» **PROVIDED DATA**
•••••
-- ==== Sys2Proof/Laws/Codec.lean ====
section
/-! SUPPORT. Small lemmas of the checksum and the frame codec, and what each host operation of the codec can answer. -/

namespace Sys2Proof.Machine

open Config

/-! ## Sums -/

@[simp] theorem byteSum_nil : byteSum [] = 0 := rfl

@[simp] theorem byteSum_cons (b : Byte) (l : List Byte) : byteSum (b :: l) = b.toNat + byteSum l := rfl

@[simp] theorem byteSum_append (l l' : List Byte) : byteSum (l ++ l') = byteSum l + byteSum l' := by
  induction l with
  | nil => simp
  | cons b l ih => simp [ih, Nat.add_assoc]

theorem cks_toNat (l : List Byte) : (cks l).toNat = 255 - byteSum l % 256 := by
  simp only [cks, BitVec.toNat_ofNat]
  omega

theorem cks_eq_iff (l : List Byte) (b : Byte) : cks l = b ↔ (byteSum l + b.toNat) % 256 = 255 := by
  have hb := b.isLt
  rw [← BitVec.toNat_inj, cks_toNat]
  omega

theorem cksumVfy_concat (l : List Byte) (b : Byte) : cksumVfy (l ++ [b]) = decide (cks l = b) := by
  simp only [cksumVfy, List.getLast?_append, List.getLast?_singleton, Option.some_or, List.dropLast_concat]
  by_cases h : cks l = b <;> simp [h]

/-! ## Frames on the wire -/

theorem getLast?_concat_flag (l : List Byte) : (l ++ [flagByte]).getLast? = some flagByte := by simp

/-- Bytes between two delimiters, with no delimiter inside, decode as their unstuffed bytes parse (42_frame_codec.md R170). -/
theorem decodeFrame_delimited (x : Bool) {body : List Byte} (h : flagByte ∉ body) :
    decodeFrame x (flagByte :: (body ++ [flagByte])) =
      match unstuff x body with
      | .error e => .error e
      | .ok u => parseInner u := by
  have hc : body.contains flagByte = false := by simpa using h
  simp only [decodeFrame, getLast?_concat_flag, List.dropLast_concat, hc]
  cases unstuff x body <;> simp

/-- What decodes is delimited, has no delimiter inside, and its unstuffed bytes parse. -/
theorem decodeFrame_eq_ok {x : Bool} {raw : List Byte} {f : Frame} (h : decodeFrame x raw = .ok f) :
    ∃ body u, raw = flagByte :: (body ++ [flagByte]) ∧ flagByte ∉ body ∧ unstuff x body = .ok u ∧
      parseInner u = .ok f := by
  unfold decodeFrame at h
  split at h
  · rename_i first rest
    split at h
    · cases h
    · rename_i hne
      simp only [not_or, ne_eq, not_not] at hne
      split at h
      · cases h
      · rename_i hc
        have hrest : rest = rest.dropLast ++ [flagByte] := by
          have hr : rest ≠ [] := by rintro rfl; simp at hne
          have hl := hne.2
          rw [List.getLast?_eq_some_getLast hr, Option.some.injEq] at hl
          conv_lhs => rw [← List.dropLast_append_getLast hr, hl]
        split at h
        · cases h
        · rename_i u hu
          exact ⟨rest.dropLast, u, by rw [hne.1, ← hrest], by simpa using hc, hu, h⟩
  · cases h

/-- What parses is address, command, the payload's length, the payload and the checksum of all of these (42_frame_codec.md
R173 to R175). -/
theorem parseInner_eq_ok {u : List Byte} {f : Frame} (h : parseInner u = .ok f) :
    ∃ len : Byte, len.toNat = f.payload.length ∧ f.isResponse = true ∧
      u = f.addr :: f.cmd :: len :: (f.payload ++ [cks (f.addr :: f.cmd :: len :: f.payload)]) := by
  unfold parseInner at h
  split at h
  · rename_i addr cmd len rest
    split at h
    · cases h
    · rename_i hne
      obtain ⟨payload, chk, rfl⟩ : ∃ p k, rest = p ++ [k] :=
        ⟨rest.dropLast, rest.getLast hne, (List.dropLast_append_getLast hne).symm⟩
      split at h
      · cases h
      · rename_i hv
        split at h
        · cases h
        · rename_i hl
          cases h
          simp only [List.dropLast_concat, ne_eq, not_not] at hl ⊢
          have hv' : cksumVfy ((addr :: cmd :: len :: payload) ++ [chk]) = true := by simpa using hv
          rw [cksumVfy_concat, decide_eq_true_eq] at hv'
          exact ⟨len, hl, trivial, by rw [hv']⟩
  · cases h

theorem ofNat_length_toNat {payload : List Byte} (h : payload.length ≤ 255) :
    (BitVec.ofNat 8 payload.length).toNat = payload.length := by
  rw [BitVec.toNat_ofNat]; omega

/-- A frame that decodes carries at most 255 payload bytes (00_scope.md R13). -/
theorem decodeFrame_payload_le {x : Bool} {raw : List Byte} {f : Frame} (h : decodeFrame x raw = .ok f) :
    f.payload.length ≤ 255 := by
  obtain ⟨-, u, -, -, -, hp⟩ := decodeFrame_eq_ok h
  obtain ⟨len, hl, -⟩ := parseInner_eq_ok hp
  have := len.isLt
  omega

theorem encodeFrame_of_le {x : Bool} {addr cmd : Byte} {payload : List Byte} (h : payload.length ≤ 255) :
    encodeFrame x addr cmd payload = .ok (wireOf x addr cmd payload (cksumGen addr cmd payload)) := by
  unfold encodeFrame
  rw [if_neg (by unfold maxPayload; omega)]

theorem encodeFrame_eq_ok {x : Bool} {addr cmd : Byte} {payload w : List Byte} :
    encodeFrame x addr cmd payload = .ok w ↔
      payload.length ≤ 255 ∧ w = wireOf x addr cmd payload (cksumGen addr cmd payload) := by
  unfold encodeFrame
  by_cases h : maxPayload < payload.length
  · rw [if_pos h]
    constructor
    · intro h'; cases h'
    · rintro ⟨h', -⟩; unfold maxPayload at h; omega
  · rw [if_neg h]
    constructor
    · intro h'; cases h'; exact ⟨by unfold maxPayload at h; omega, rfl⟩
    · rintro ⟨-, rfl⟩; rfl

/-! ## Operands -/

/-- REQ_PLEN does not exceed 255: the payload is not too large (R161). -/
theorem State.plenTooLarge_of_le {s : State} (h : s.reqPlen.toNat ≤ 255) : s.plenTooLarge = false := by
  simp only [State.plenTooLarge, maxPayload, decide_eq_false_iff_not]; omega

theorem State.plenTooLarge_of_lt {s : State} (h : 255 < s.reqPlen.toNat) : s.plenTooLarge = true := by
  simp only [State.plenTooLarge, maxPayload, decide_eq_true_eq]; omega

/-- The payload operand is what TXPAY holds, byte by byte (10_state.md R38). -/
theorem State.reqPayload_eq_some {s : State} {payload : List Byte} :
    s.reqPayload = some payload ↔
      payload.length = s.reqPlen.toNat ∧ ∀ i, i < payload.length → s.txpay.read i = payload[i]? := by
  simp only [State.reqPayload, Memory.readFrom_eq_some, Nat.zero_add]
  constructor
  · rintro ⟨h, h'⟩; exact ⟨h, fun i hi => h' i (h ▸ hi)⟩
  · rintro ⟨h, h'⟩; exact ⟨h, fun i hi => h' i (h ▸ hi)⟩

/-- The raw bytes of DECODE are what WIRE holds, byte by byte (R40). -/
theorem State.rawWire_eq_some {s : State} {raw : List Byte} :
    s.rawWire = some raw ↔
      raw.length = s.wireLen.toNat ∧ ∀ i, i < raw.length → s.wire.read i = raw[i]? := by
  simp only [State.rawWire, Memory.readFrom_eq_some, Nat.zero_add]
  constructor
  · rintro ⟨h, h'⟩; exact ⟨h, fun i hi => h' i (h ▸ hi)⟩
  · rintro ⟨h, h'⟩; exact ⟨h, fun i hi => h' i (h ▸ hi)⟩

/-! ## What ENCODE and DECODE can answer -/

/-- Every way ENCODE goes on (42_frame_codec.md R165). -/
theorem execEncode_cases {s t : State} (h : execEncode s = .next t) :
    s.busy = false ∧
    ((255 < s.reqPlen.toNat ∧ t = s.startOp.finish .payloadTooLarge) ∨
     (∃ payload, payload.length ≤ 255 ∧ s.reqPayload = some payload ∧
        t = (s.startOp.storeWire (wireOf s.escLegacy s.reqAddr s.reqCmd payload
          (cksumGen s.reqAddr s.reqCmd payload))).clearScan.finish .ok)) := by
  unfold execEncode at h
  split at h
  · cases h
  rename_i hb
  refine ⟨by simpa using hb, ?_⟩
  split at h
  · rename_i hp
    cases h
    exact .inl ⟨by simpa [State.plenTooLarge] using hp, rfl⟩
  rename_i hp
  have hle : s.reqPlen.toNat ≤ 255 := by simpa [State.plenTooLarge] using hp
  split at h
  · cases h
  rename_i payload hq
  have hl := (State.reqPayload_eq_some.mp hq).1
  rw [encodeFrame_of_le (by omega)] at h
  cases h
  exact .inr ⟨payload, by omega, hq, rfl⟩

/-- Every way DECODE goes on (42_frame_codec.md R177). -/
theorem execDecode_cases {s t : State} (h : execDecode s = .next t) :
    s.busy = false ∧ ∃ raw, s.rawWire = some raw ∧
      ((∃ f, decodeFrame s.escLegacy raw = .ok f ∧ t = (s.startOp.clearScan.storeFrame f).finish .ok) ∨
       (∃ e, decodeFrame s.escLegacy raw = .error e ∧ t = s.startOp.clearScan.fail e.code)) := by
  unfold execDecode at h
  split at h
  · cases h
  rename_i hb
  refine ⟨by simpa using hb, ?_⟩
  split at h
  · cases h
  rename_i raw hr
  refine ⟨raw, hr, ?_⟩
  split at h
  · rename_i e he; cases h; exact .inr ⟨e, he, rfl⟩
  · rename_i f hf; cases h; exact .inl ⟨f, hf, rfl⟩

end Sys2Proof.Machine
end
•••••
» **WORK ITEM**
The required answer is the exact run of lines above starting at the line with "f.payload.length ≤ 255 := by" and ending at the line with "## Operands -/", with both ends present.

» **EXERCISE SOLUTION**
    f.payload.length ≤ 255 := by
  obtain ⟨-, u, -, -, -, hp⟩ := decodeFrame_eq_ok h
  obtain ⟨len, hl, -⟩ := parseInner_eq_ok hp
  have := len.isLt
  omega

theorem encodeFrame_of_le {x : Bool} {addr cmd : Byte} {payload : List Byte} (h : payload.length ≤ 255) :
    encodeFrame x addr cmd payload = .ok (wireOf x addr cmd payload (cksumGen addr cmd payload)) := by
  unfold encodeFrame
  rw [if_neg (by unfold maxPayload; omega)]

theorem encodeFrame_eq_ok {x : Bool} {addr cmd : Byte} {payload w : List Byte} :
    encodeFrame x addr cmd payload = .ok w ↔
      payload.length ≤ 255 ∧ w = wireOf x addr cmd payload (cksumGen addr cmd payload) := by
  unfold encodeFrame
  by_cases h : maxPayload < payload.length
  · rw [if_pos h]
    constructor
    · intro h'; cases h'
    · rintro ⟨h', -⟩; unfold maxPayload at h; omega
  · rw [if_neg h]
    constructor
    · intro h'; cases h'; exact ⟨by unfold maxPayload at h; omega, rfl⟩
    · rintro ⟨-, rfl⟩; rfl

/-! ## Operands -/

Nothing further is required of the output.